=== Task to carry out ===
Every line below from the one containing "def encodedOr (draw" through the one containing "R235, R237). -/" must be transcribed exactly. Omit all lines outside that stretch.

----- Provided data -----

/-- Bits 7 to 0 of a concatenation that ends in a byte are that byte. -/
theorem extract_append_byte {n : Nat} (x : BitVec n) (b : Byte) : (x ++ b).extractLsb' 0 8 = b :=
  (BitVec.extractLsb'_append_eq_of_add_le (Nat.le_refl 8)).trans BitVec.extractLsb'_eq_self

/-- A byte taken above the last byte of a concatenation is taken from what stands before it. -/
theorem extract_append_above {n : Nat} (x : BitVec n) (b : Byte) (i : Nat) :
    (x ++ b).extractLsb' (i + 8) 8 = x.extractLsb' i 8 :=
  BitVec.extractLsb'_append_eq_of_le (Nat.le_add_left 8 i)

/-- R66: lane `k` of a word of memory is the byte at its address. -/
theorem lane_readWord (m : Memory) (w : Nat) {k : Nat} (hk : k < 4) : lane (readWord m w) k = readByte m (4 * w + k) := by
  obtain rfl | rfl | rfl | rfl : k = 0 ∨ k = 1 ∨ k = 2 ∨ k = 3 := by omega
  · exact (extract_append_above _ _ 16).trans ((extract_append_above _ _ 8).trans
      ((extract_append_above _ _ 0).trans BitVec.extractLsb'_eq_self))
  · exact (extract_append_above _ _ 8).trans ((extract_append_above _ _ 0).trans (extract_append_byte _ _))
  · exact (extract_append_above _ _ 0).trans (extract_append_byte _ _)
  · exact extract_append_byte _ _

/-- R66: a byte of memory is a lane of the word that contains it. -/
theorem readByte_eq_lane (m : Memory) (b : Nat) : readByte m b = lane (readWord m (b / 4)) (b % 4) := by
  rw [lane_readWord m _ (Nat.mod_lt b (by decide)), Nat.div_add_mod]

/-- R66: the four lanes of a word, put together. -/
theorem append_lanes (v : Word) : lane v 0 ++ lane v 1 ++ lane v 2 ++ lane v 3 = v := by
  simp only [lane, BitVec.extractLsb'_append_extractLsb'_eq_extractLsb']
  simp

/-- R66, R68: reading a word after writing one. -/
theorem readWord_writeWord {m : Memory} (h : Memory.wf m = true) (w : Nat) (v : Word) (b : Nat) :
    readWord (writeWord m w v) b = if b = w then v else readWord m b := by
  have hdiv : ∀ k < 4, (4 * b + k) / 4 = b := fun k hk => by omega
  have hmod : ∀ k < 4, (4 * b + k) % 4 = k := fun k hk => by omega
  rw [readWord, ← Nat.add_zero (4 * b)]
  simp only [Nat.add_assoc, Nat.zero_add, readByte_writeWord h, hdiv, hmod, Nat.reduceLT]
  split
  · exact append_lanes v
  · rfl

/-- Settles O26: lanes of a word read (R66), and the lanes and the word read back after a word write. -/
theorem bytePortSeesWordsBigEndian : Obligations.BytePortSeesWordsBigEndian := by
  refine ⟨readByte_eq_lane, fun m w v hm => ?_⟩
  have hlane : ∀ k < 4, readByte (writeWord m w v) (4 * w + k) = lane v k := fun k hk => by
    rw [readByte_writeWord hm, if_pos (by omega), show (4 * w + k) % 4 = k by omega]
  exact ⟨hlane 0 (by decide), hlane 1 (by decide), hlane 2 (by decide), hlane 3 (by decide),
    (readWord_writeWord hm w v w).trans (if_pos rfl)⟩
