-- ==== Sys2Proof/WellFormed.lean ====
section
/-! DEFINITION. Well-formedness of instructions: the side conditions of the wire layouts. The 49
operations have no operand in their syntax, so nothing to check there; what the spec requires of
the operand ports (`len` at most 8, R43) is a condition on the request, in Machine/Ops.lean. -/

namespace Sys2Proof

/-- R62: a short form has an index byte other than the marker 0xFA, and 3 to 7 bytes in all, so none
to four after the index. -/
def shortFormOk (index : Byte) (rest : List Byte) : Bool :=
  decide (index ≠ 0xFA) && decide (rest.length ≤ 4)

/-- The well-formedness check, one arm per constructor. -/
def Instr.wf : Instr → Bool
  | .fdec => true
  | .fencRd => true
  | .fencWr => true
  | .aWid => true
  | .aRid => true
  | .aRsp => true
  | .aRcv => true
  | .vEncDefaultRaw => true
  | .vEncDec1 => true
  | .vEncDec2 => true
  | .vEncDec3 => true
  | .vEncByte => true
  | .vEncBool => true
  | .vEncLeBool => true
  | .vEncDouble => true
  | .vEncTriple => true
  | .vEncInvDouble => true
  | .vEncInvTriple => true
  | .vEncLe16 => true
  | .vEncMode => true
  | .vEncTime => true
  | .vEncDate => true
  | .vEncDomain => true
  | .vEncDevnum => true
  | .vEncErrnum => true
  | .vEncDevid => true
  | .vDecDefaultRaw => true
  | .vDecDec1 => true
  | .vDecDec2 => true
  | .vDecDec3 => true
  | .vDecByte => true
  | .vDecBool => true
  | .vDecLeBool => true
  | .vDecDouble => true
  | .vDecTriple => true
  | .vDecInvDouble => true
  | .vDecInvTriple => true
  | .vDecLe16 => true
  | .vDecMode => true
  | .vDecTime => true
  | .vDecDate => true
  | .vDecDomain => true
  | .vDecDevnum => true
  | .vDecErrnum => true
  | .vDecDevid => true
  | .vCombDouble => true
  | .vCombTriple => true
  | .vCombInvDouble => true
  | .vCombInvTriple => true
  | .frameExt _ _ _ _ _ => true
  | .frameShort _ _ _ index rest => shortFormOk index rest
  | .frameRd _ _ => true
  | .frameWr _ _ _ => true
  | .id16 _ _ => true

/-- An instruction that some presented word stands for. -/
abbrev Instr.WellFormed (i : Instr) : Prop := i.wf = true

end Sys2Proof
end

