-- ==== Sys2Proof/Machine/Ops.lean ====
section
/-! DEFINITION. The shared operations of the block: answering a request (R32) and the output lanes
(R10, R40). There is NO operation that takes an exception and none that returns from one: the block
raises nothing (R230), has no trap entry (R238) and no trap return (R239). -/

namespace Sys2Proof.Machine

/-- What a meaning answers. -/
abbrev Result := Host.Outcome State Fault Refusal

/-- The state after one response (R32): the ports the operation names are written by `f`, every other
port is unspecified in this response (item U4), a fresh draw of the free values. -/
def State.answered (s : State) (f : Response → Response) : State :=
  { s with resp := f (Response.unspecified s.draws), draws := s.draws + 1 }

/-- The state after the environment moved: the block's ports stay as they are (assumption log 21),
and one draw of the free values is used up. -/
def State.moved (s : State) (e : Env) : State := { s with env := e, draws := s.draws + 1 }

/-- The state with a request latched on the ports (R31). -/
def State.latched (s : State) (r : Request) : State := { s with req := r }

/-- The state with what the host presents from now on. -/
def State.awaiting (s : State) (rest : List Input) : State := { s with inputs := rest }

/-- One response (R32). -/
def respond (f : Response → Response) (s : State) : Result := .next (s.answered f)

/-- A response on `r16` (A.WID, A.RID, A.RSP, V.ENC, R32). -/
def respondR16 (v : Word16) (s : State) : Result := respond (fun r => { r with r16 := v }) s

/-- A response on `reng` (V.DEC, V.COMB, R32). -/
def respondEng (e : Eng) (s : State) : Result := respond (fun r => { r with reng := e }) s

/-- A response on `rcv` (A.RCV, R32). -/
def respondRcv (v : Word16) (s : State) : Result := respond (fun r => { r with rcv := v }) s

/-- A response on the ports of FDEC (R32, R90). -/
def respondDecoded (d : Decoded) (s : State) : Result :=
  respond (fun r => { r with
    knib := d.knib, kclass := d.kclass, confirm := d.confirm,
    rindex := d.rindex, rvalue := d.rvalue, rcv := d.rcv }) s

/-- A response on the ports of a built frame (R32, R96, R97). -/
def respondFrame (f : BuiltFrame) (s : State) : Result :=
  respond (fun r => { r with canId := f.canId, O := f.O, olen := f.olen }) s

/-- An encoded value, or where the spec gives none, the `any value` of this draw (R123, R234). -/
def encodedOr (draw : Nat) : Option Word16 → Word16
  | some v => v
  | none => Config.anyEncoded draw

/-- A response on `r16` that may be `any value` (V.ENC, R123). -/
def respondEncoded (v : Option Word16) (s : State) : Result := respondR16 (encodedOr s.draws v) s

/-- The payload of a request, refused when `len` is above 8 "before anything is computed" (R43,
R235, R237). -/
def withPayload (s : State) (f : List Byte → Result) : Result :=
  if s.req.len.toNat ≤ 8 then f s.req.bytes else .refused (.payloadLength s.req.len.toNat)

/-- A payload given as bytes, refused when longer than 8 (R43). -/
def withBytes (p : List Byte) (f : List Byte → Result) : Result :=
  if p.length ≤ 8 then f p else .refused (.payloadLength p.length)

/-- `MemWrite(i, 1, v)` on the output lanes (R10): `O[i] <- v`; the lanes are 0 to 7. -/
def writeLane (O : Lanes) (i : Nat) (v : Byte) : Lanes := O.setIfInBounds i v

/-- `MemWrite(i, 2, v)` on the output lanes (R10): big-endian (R44). -/
def writeField (O : Lanes) (i : Nat) (v : Word16) : Lanes :=
  writeLane (writeLane O i (hi8 v)) (i + 1) (lo8 v)

/-- The bytes of a built frame: its first `olen` lanes (R40). -/
def BuiltFrame.bytes (f : BuiltFrame) : List Byte := f.O.toList.take f.olen.toNat

/-- A built frame as the transport takes it (R28, R98). -/
def BuiltFrame.toFrame (f : BuiltFrame) : CanFrame := ⟨f.canId, f.bytes⟩

end Sys2Proof.Machine
end

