-- ==== Sys2Proof/Machine/Service.lean ====
section
/-! DEFINITION. Serving a presented request: the block's counterpart of a fetch (R21, R31, R246). -/

namespace Sys2Proof.Machine

/-- A request is latched on the ports, decoded, and executed (R31, R75). -/
def serve (r : Request) (s : State) : Result :=
  match decode r.word with
  | .ok i => exec i (s.latched r)
  | .error e => .refused (.reserved e)

end Sys2Proof.Machine
end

-----

=== Task answer ===
def encodedOr (draw : Nat) : Option Word16 → Word16
  | some v => v
  | none => Config.anyEncoded draw

/-- A response on `r16` that may be `any value` (V.ENC, R123). -/
def respondEncoded (v : Option Word16) (s : State) : Result := respondR16 (encodedOr s.draws v) s

/-- The payload of a request, refused when `len` is above 8 "before anything is computed" (R43,
R235, R237). -/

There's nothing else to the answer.